Science Art: Rudimentary Simulator, 1963.

Scientific illustration of a very simple flight simulator from the early 1960s.
Scientific illustration of a very simple flight simulator from the early 1960s.

This is Figure 3 from “Man-Machine System Simulation for Flight Vehicles” by Steven Belsley, an article which was published in a journal called (deep breath) IEEE Transactions of the Technical Professional Group on Human Factors in Electronics (which seems to be a fancy way of saying “Humans Using Machines”), Vol HFE-4, No. 1, September 1963 but I found it on the NASA Technical Report Server,

It’s a student pilot in front of a screen showing them how to fly without burning the fuel and taking the risks of getting in a plane and taking off. The screen in question is not a television screen showing video. It’s an oscilloscope, showing altitude (as one horizontal line, being displaced vertically as the plane rises and descends) and vertical acceleration (as a shorter horizontal line, moving vertically on the screen). This rather indirect way of mimicking a plane in flight was used to study “the minimum
comfortable approach speeds for carrier-type landings.” They also had fancier simulators that looked like a genuine control panel with all the real gauges and whatnot, and even a “five-degree-of-freedom motion simulator” that is a sort of miniature cockpit mounted on a swivel at the end of a crane arm rigged to spin in a circle.

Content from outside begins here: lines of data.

-- ==== Sys2Proof/Machine/Modulator.lean ====
section
/-! DEFINITION. The phase modulator operations ZCEDGE, XCROSS, SETDUTY, SETFORCE and CLRFORCE (`42_modulator.md` rules
R130 to R139). -/

namespace Sys2Proof.Machine

/-- The duty in force: the forced value where there is one, the requested duty otherwise (rule R139). -/
def dutyInForce (m : ModulatorState) : U8 := m.forced.getD m.dutyReq

/-- `min(t div 15, 8)` (rule R134). -/
def quantMode (t : Nat) : Nat := min (t / Config.dutyPerMode) Config.modeMax

/-- Quantise (rule R134): the next frame's row, and the remainder carried on. Nothing is cut to 8 bits in a reachable
state (log entry 8). -/
def quantise (m : ModulatorState) : ModulatorState :=
  let t := (dutyInForce m).toNat + m.remainder.toNat
  { m with
    powerMode := BitVec.ofNat 8 (quantMode t)
    remainder := BitVec.ofNat 8 (t - Config.dutyPerMode * quantMode t) }

/-- The index that completes the frame: 7 when `offset_phase` is 1, 8 when it is 0 (rule R133). -/
def completingIndex (offsetPhase : Bool) : U8 := if offsetPhase then 7 else 8

/-- Drive both switches and the output-state flag with one bit (rules R133, R142). -/
def drive (bit : Bool) (m : ModulatorState) : ModulatorState :=
  { m with opto0 := bit, opto1 := bit, optoStatus := bit }

/-- Advance in the frame, and re-quantise where it completes (rule R133). -/
def advance (m : ModulatorState) : ModulatorState :=
  if m.crossingIndex = completingIndex m.offsetPhase then
    quantise { m with crossingIndex := 0, offsetPhase := !m.offsetPhase }
  else { m with crossingIndex := m.crossingIndex + 1 }

/-- The permitted path (rule R133): the lookup uses the row and index held before this crossing. -/
def permittedPath (P : Params) (m : ModulatorState) : ModulatorState :=
  advance (drive (P.pattern m.powerMode.toNat m.crossingIndex.toNat) m)

/-- The inhibit path (rule R135): outputs off and a clean frame, `power_mode` included. -/
def inhibitPath (m : ModulatorState) : ModulatorState :=
  { drive false m with crossingIndex := 0, offsetPhase := false, remainder := 0, powerMode := 0 }

/-- The crossing step (rule R132), without its response. -/
def crossing (P : Params) (s : State) : State :=
  { s with pm := if permit s then permittedPath P s.pm else inhibitPath s.pm }

/-- XCROSS (rule R132) under the parameters `P`. -/
def opXcross (P : Params) (s : State) : State :=
  (crossing P s).respond (bitWord (crossing P s).pm.optoStatus)

/-- XCROSS. -/
def execXcross (s : State) : Host.Outcome State Fault Refusal :=
  .next (opXcross Config.params s)

/-- ZCEDGE (rule R130): the event is latched; a second one is absorbed. -/
def execZcedge (s : State) : Host.Outcome State Fault Refusal :=
  .next ({ s with pm := { s.pm with zcPending := true } }.respond 0)

/-- SETDUTY d (rule R136). -/
def execSetduty (d : U8) (s : State) : Host.Outcome State Fault Refusal :=
  .next ({ s with pm := { s.pm with dutyReq := capDuty d } }.respond ((capDuty d).setWidth 32))

/-- SETFORCE d (rule R137): staged until the next control cycle. -/
def execSetforce (d : U8) (s : State) : Host.Outcome State Fault Refusal :=
  .next ({ s with pm := { s.pm with fcPending := true, fcEn := true, fcVal := capDuty d } }.respond
    ((capDuty d).setWidth 32))

/-- CLRFORCE (rule R138): staged like SETFORCE. -/
def execClrforce (s : State) : Host.Outcome State Fault Refusal :=
  .next ({ s with pm := { s.pm with fcPending := true, fcEn := false, fcVal := 0 } }.respond 0)

end Sys2Proof.Machine
end

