-- ==== Sys2Proof/Certificates/Slice0/Obligations.lean ====
section
/-! DEFINITION. The statements about the model, each from the numbered rules of the spec its docstring names. They are
about `exec` and `step`, the machine with the free parameter set `Config.params`; those about CTRL are said of every
parameter set (`CtrlAnswers`). -/

open Sys2Proof Sys2Proof.Machine

/-! ### Encoding -/

/-- Rules R80 to R82: no bit of an operation is lost by its command word, operands at every value. -/
def Obligations.DecodeInvertsEncode : Prop := ∀ i : Instr, decode (encode i) = .ok i

/-- Rules R80 to R83: a word the decoder accepts is the one word of its operation. -/
def Obligations.EncodeInvertsDecode : Prop := ∀ (w : Command) (i : Instr), decode w = .ok i → encode i = w

/-- Rules R81, R82, R83 (a) and (b): the decoder refuses a word exactly when `op` is not in the map or a field that
must be zero is not. -/
def Obligations.DecoderRefusesExactlyIllegalWords : Prop :=
  ∀ w : Command,
    (∃ e, decode w = .error e) ↔
      (w.toNat / 2 ^ 40 ∉
          [0x00, 0x01, 0x02, 0x03, 0x10, 0x11, 0x12, 0x13, 0x18, 0x20, 0x21, 0x22, 0x23, 0x24, 0x30, 0x40]) ∨
      (w.toNat / 2 ^ 40 ∈ [0x00, 0x03, 0x13, 0x20, 0x21, 0x24, 0x30, 0x40] ∧ w.toNat % 2 ^ 40 ≠ 0) ∨
      (w.toNat / 2 ^ 40 ∈ [0x01, 0x10, 0x11, 0x12, 0x18, 0x22, 0x23] ∧ w.toNat % 2 ^ 32 ≠ 0)

/-- Rule R82, on words written out in section 2.1 of the spec's vectors. -/
def Obligations.SpecWordsDecode : Prop :=
  decode 0x000000000000 = .ok .nop ∧ decode 0x021000000064 = .ok (.wrreg 0x10 100) ∧
    decode 0x102100000000 = .ok (.freport 0x21) ∧ decode 0x180100000000 = .ok (.thchk 1) ∧
    decode 0x222D00000000 = .ok (.setduty 45) ∧ decode 0x300000000000 = .ok .ctrl ∧
    decode 0x400000000000 = .ok .tick

/-! ### The step -/

/-- Rule R8: when the next clock presents a command and nothing else, and the word decodes to `i`, the step is `exec i`
on the state without that clock. (The list of clocks to come is the model's own: log entry 3.) -/
def Obligations.StepRunsTheDecodedCommand : Prop :=
  ∀ (s : State) (w : Command) (ps : List PinSample) (i : Instr),
    s.pins = ⟨true, false, false, true, w⟩ :: ps → decode w = .ok i → step s = exec i { s with pins := ps }
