/-! ### What each format accepts (rule R81) -/

theorem formatZ_eq_ok_iff (i j : Instr) (w : Command) :
    formatZ i w = .ok j ↔ (aField w = 0 ∧ vField w = 0) ∧ i = j := by
  unfold formatZ
  split
  · simp_all
  · split <;> simp_all

theorem formatA_eq_ok_iff (f : U8 → Instr) (j : Instr) (w : Command) :
    formatA f w = .ok j ↔ vField w = 0 ∧ f (aField w) = j := by
  unfold formatA
  split <;> simp_all

/-- What is not accepted is refused. -/
theorem exists_error_iff {ε α : Type} (r : Except ε α) : (∃ e, r = .error e) ↔ ∀ j, r ≠ .ok j := by
  cases r <;> simp

theorem formatZ_error_iff (i : Instr) (w : Command) : (∃ e, formatZ i w = .error e) ↔ w.toNat % 2 ^ 40 ≠ 0 := by
  rw [exists_error_iff, ne_eq, ← fields_eq_zero_iff]
  simp [formatZ_eq_ok_iff]

theorem formatA_error_iff (f : U8 → Instr) (w : Command) :
    (∃ e, formatA f w = .error e) ↔ w.toNat % 2 ^ 32 ≠ 0 := by
  rw [exists_error_iff, ne_eq, ← vField_eq_zero_iff]
  simp [formatA_eq_ok_iff]

theorem formatZ_commandWord (i : Instr) (op : U8) : formatZ i (commandWord op 0 0) = .ok i := by
  simp [formatZ_eq_ok_iff]

theorem formatA_commandWord (f : U8 → Instr) (op a : U8) : formatA f (commandWord op a 0) = .ok (f a) := by
  simp [formatA_eq_ok_iff]

/-! ### A word of each format is the command word of what it is accepted as -/

theorem commandWord_of_fields {op a : U8} {v : Word} {w : Command} (hop : (opField w).toNat = op.toNat)
    (ha : aField w = a) (hv : vField w = v) : commandWord op a v = w := by
  rw [← BitVec.eq_of_toNat_eq hop, ← ha, ← hv, commandWord_fields]

theorem encode_of_formatZ {op : U8} {i j : Instr} {w : Command} (hrow : encode i = commandWord op 0 0)
    (hop : (opField w).toNat = op.toNat) (h : formatZ i w = .ok j) : encode j = w := by
  obtain ⟨⟨ha, hv⟩, rfl⟩ := (formatZ_eq_ok_iff i j w).mp h
  rw [hrow, commandWord_of_fields hop ha hv]

theorem encode_of_formatA {op : U8} {f : U8 → Instr} {j : Instr} {w : Command}
    (hrow : ∀ a, encode (f a) = commandWord op a 0) (hop : (opField w).toNat = op.toNat) (h : formatA f w = .ok j) :
    encode j = w := by
  obtain ⟨hv, rfl⟩ := (formatA_eq_ok_iff f j w).mp h
  rw [hrow, commandWord_of_fields hop rfl hv]

theorem encode_of_formatAV {op : U8} {f : U8 → Word → Instr} {j : Instr} {w : Command}
    (hrow : ∀ a v, encode (f a v) = commandWord op a v) (hop : (opField w).toNat = op.toNat)
    (h : formatAV f w = .ok j) : encode j = w := by
  obtain rfl : f (aField w) (vField w) = j := Except.ok.inj h
  rw [hrow, commandWord_of_fields hop rfl rfl]

/-! ### The statements -/

/-- Settles O1: the opcode of each row selects its format again, which finds the operands in their fields. -/
theorem decodeInvertsEncode : Obligations.DecodeInvertsEncode := by
  intro i
  cases i <;> rw [encode, decode, opField_commandWord]
  case nop | sreset | fcount | zcedge | xcross | clrforce | ctrl | tick => exact formatZ_commandWord _ _
  case rdreg | freport | fclear | fexists | thchk | setduty | setforce => exact formatA_commandWord _ _ _
  case wrreg a v => exact congrArg Except.ok (congrArg₂ Instr.wrreg (aField_commandWord _ a v) (vField_commandWord _ a v))

/-- Settles O2: row by row of the opcode map, the word of the accepted operation has the same three fields. -/
theorem encodeInvertsDecode : Obligations.EncodeInvertsDecode := by
  intro w i h
  unfold decode at h
  split at h
  case h_1 hop => exact encode_of_formatZ (op := 0x00) rfl hop h
  case h_2 hop => exact encode_of_formatA (op := 0x01) (fun _ => rfl) hop h
  case h_3 hop => exact encode_of_formatAV (op := 0x02) (fun _ _ => rfl) hop h
  case h_4 hop => exact encode_of_formatZ (op := 0x03) rfl hop h
  case h_5 hop => exact encode_of_formatA (op := 0x10) (fun _ => rfl) hop h
  case h_6 hop => exact encode_of_formatA (op := 0x11) (fun _ => rfl) hop h
  case h_7 hop => exact encode_of_formatA (op := 0x12) (fun _ => rfl) hop h
  case h_8 hop => exact encode_of_formatZ (op := 0x13) rfl hop h
  case h_9 hop => exact encode_of_formatA (op := 0x18) (fun _ => rfl) hop h
  case h_10 hop => exact encode_of_formatZ (op := 0x20) rfl hop h
  case h_11 hop => exact encode_of_formatZ (op := 0x21) rfl hop h
  case h_12 hop => exact encode_of_formatA (op := 0x22) (fun _ => rfl) hop h
  case h_13 hop => exact encode_of_formatA (op := 0x23) (fun _ => rfl) hop h
  case h_14 hop => exact encode_of_formatZ (op := 0x24) rfl hop h
  case h_15 hop => exact encode_of_formatZ (op := 0x30) rfl hop h
  case h_16 hop => exact encode_of_formatZ (op := 0x40) rfl hop h
  case h_17 => cases h
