-- ==== Sys2Proof/Laws/State.lean ====
section
/-! SUPPORT. One lemma per field of State per update, each true by rfl (by cases on STORE for its write) and tagged for simp, so that no later proof unfolds an update. -/

namespace Sys2Proof.Machine

/-! ## complete -/

@[simp] theorem complete_cfg (op : Byte) (code : ErrCode) (s : State) : (complete op code s).cfg = s.cfg := rfl
@[simp] theorem complete_irqEn (op : Byte) (code : ErrCode) (s : State) : (complete op code s).irqEn = s.irqEn := rfl
@[simp] theorem complete_status (op : Byte) (code : ErrCode) (s : State) : (complete op code s).status = { s.status with done := true, err := s.status.err || decide (code ≠ .ok), errcode := code, lastOp := op } := rfl
@[simp] theorem complete_srcOff (op : Byte) (code : ErrCode) (s : State) : (complete op code s).srcOff = s.srcOff := rfl
@[simp] theorem complete_srcLen (op : Byte) (code : ErrCode) (s : State) : (complete op code s).srcLen = s.srcLen := rfl
@[simp] theorem complete_dstOff (op : Byte) (code : ErrCode) (s : State) : (complete op code s).dstOff = s.dstOff := rfl
@[simp] theorem complete_keyOff (op : Byte) (code : ErrCode) (s : State) : (complete op code s).keyOff = s.keyOff := rfl
@[simp] theorem complete_keyLen (op : Byte) (code : ErrCode) (s : State) : (complete op code s).keyLen = s.keyLen := rfl
@[simp] theorem complete_hdrOff (op : Byte) (code : ErrCode) (s : State) : (complete op code s).hdrOff = s.hdrOff := rfl
@[simp] theorem complete_digest (op : Byte) (code : ErrCode) (s : State) : (complete op code s).digest = s.digest := rfl
@[simp] theorem complete_crcOut (op : Byte) (code : ErrCode) (s : State) : (complete op code s).crcOut = s.crcOut := rfl
@[simp] theorem complete_hdrType (op : Byte) (code : ErrCode) (s : State) : (complete op code s).hdrType = s.hdrType := rfl
@[simp] theorem complete_hdrClass (op : Byte) (code : ErrCode) (s : State) : (complete op code s).hdrClass = s.hdrClass := rfl
@[simp] theorem complete_hdrMethod (op : Byte) (code : ErrCode) (s : State) : (complete op code s).hdrMethod = s.hdrMethod := rfl
@[simp] theorem complete_hdrLength (op : Byte) (code : ErrCode) (s : State) : (complete op code s).hdrLength = s.hdrLength := rfl
@[simp] theorem complete_hdrCookie (op : Byte) (code : ErrCode) (s : State) : (complete op code s).hdrCookie = s.hdrCookie := rfl
@[simp] theorem complete_txid0 (op : Byte) (code : ErrCode) (s : State) : (complete op code s).txid0 = s.txid0 := rfl
@[simp] theorem complete_txid1 (op : Byte) (code : ErrCode) (s : State) : (complete op code s).txid1 = s.txid1 := rfl
@[simp] theorem complete_txid2 (op : Byte) (code : ErrCode) (s : State) : (complete op code s).txid2 = s.txid2 := rfl
@[simp] theorem complete_xaFamily (op : Byte) (code : ErrCode) (s : State) : (complete op code s).xaFamily = s.xaFamily := rfl
@[simp] theorem complete_xaPort (op : Byte) (code : ErrCode) (s : State) : (complete op code s).xaPort = s.xaPort := rfl
@[simp] theorem complete_xaAddr0 (op : Byte) (code : ErrCode) (s : State) : (complete op code s).xaAddr0 = s.xaAddr0 := rfl
@[simp] theorem complete_xaAddr1 (op : Byte) (code : ErrCode) (s : State) : (complete op code s).xaAddr1 = s.xaAddr1 := rfl
@[simp] theorem complete_xaAddr2 (op : Byte) (code : ErrCode) (s : State) : (complete op code s).xaAddr2 = s.xaAddr2 := rfl
@[simp] theorem complete_xaAddr3 (op : Byte) (code : ErrCode) (s : State) : (complete op code s).xaAddr3 = s.xaAddr3 := rfl
@[simp] theorem complete_xaLen (op : Byte) (code : ErrCode) (s : State) : (complete op code s).xaLen = s.xaLen := rfl
@[simp] theorem complete_mem (op : Byte) (code : ErrCode) (s : State) : (complete op code s).mem = s.mem := rfl
@[simp] theorem complete_ctx1 (op : Byte) (code : ErrCode) (s : State) : (complete op code s).ctx1 = s.ctx1 := rfl
@[simp] theorem complete_ctx2 (op : Byte) (code : ErrCode) (s : State) : (complete op code s).ctx2 = s.ctx2 := rfl
@[simp] theorem complete_eng (op : Byte) (code : ErrCode) (s : State) : (complete op code s).eng = { s.eng with state := .idle } := rfl
@[simp] theorem complete_host (op : Byte) (code : ErrCode) (s : State) : (complete op code s).host = s.host := rfl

Which sounds like a very unpleasant carnival ride. Part of what was being tested here was how well people reacted to the machines, how much the test pilots could learn from (and react to) the situations that the simulators were, well, simulating. One of the upshots of the experiments was that it would be a good idea to develop different simulators for different things being tested: airspeed changes, hovering aircraft, different missions, and so on.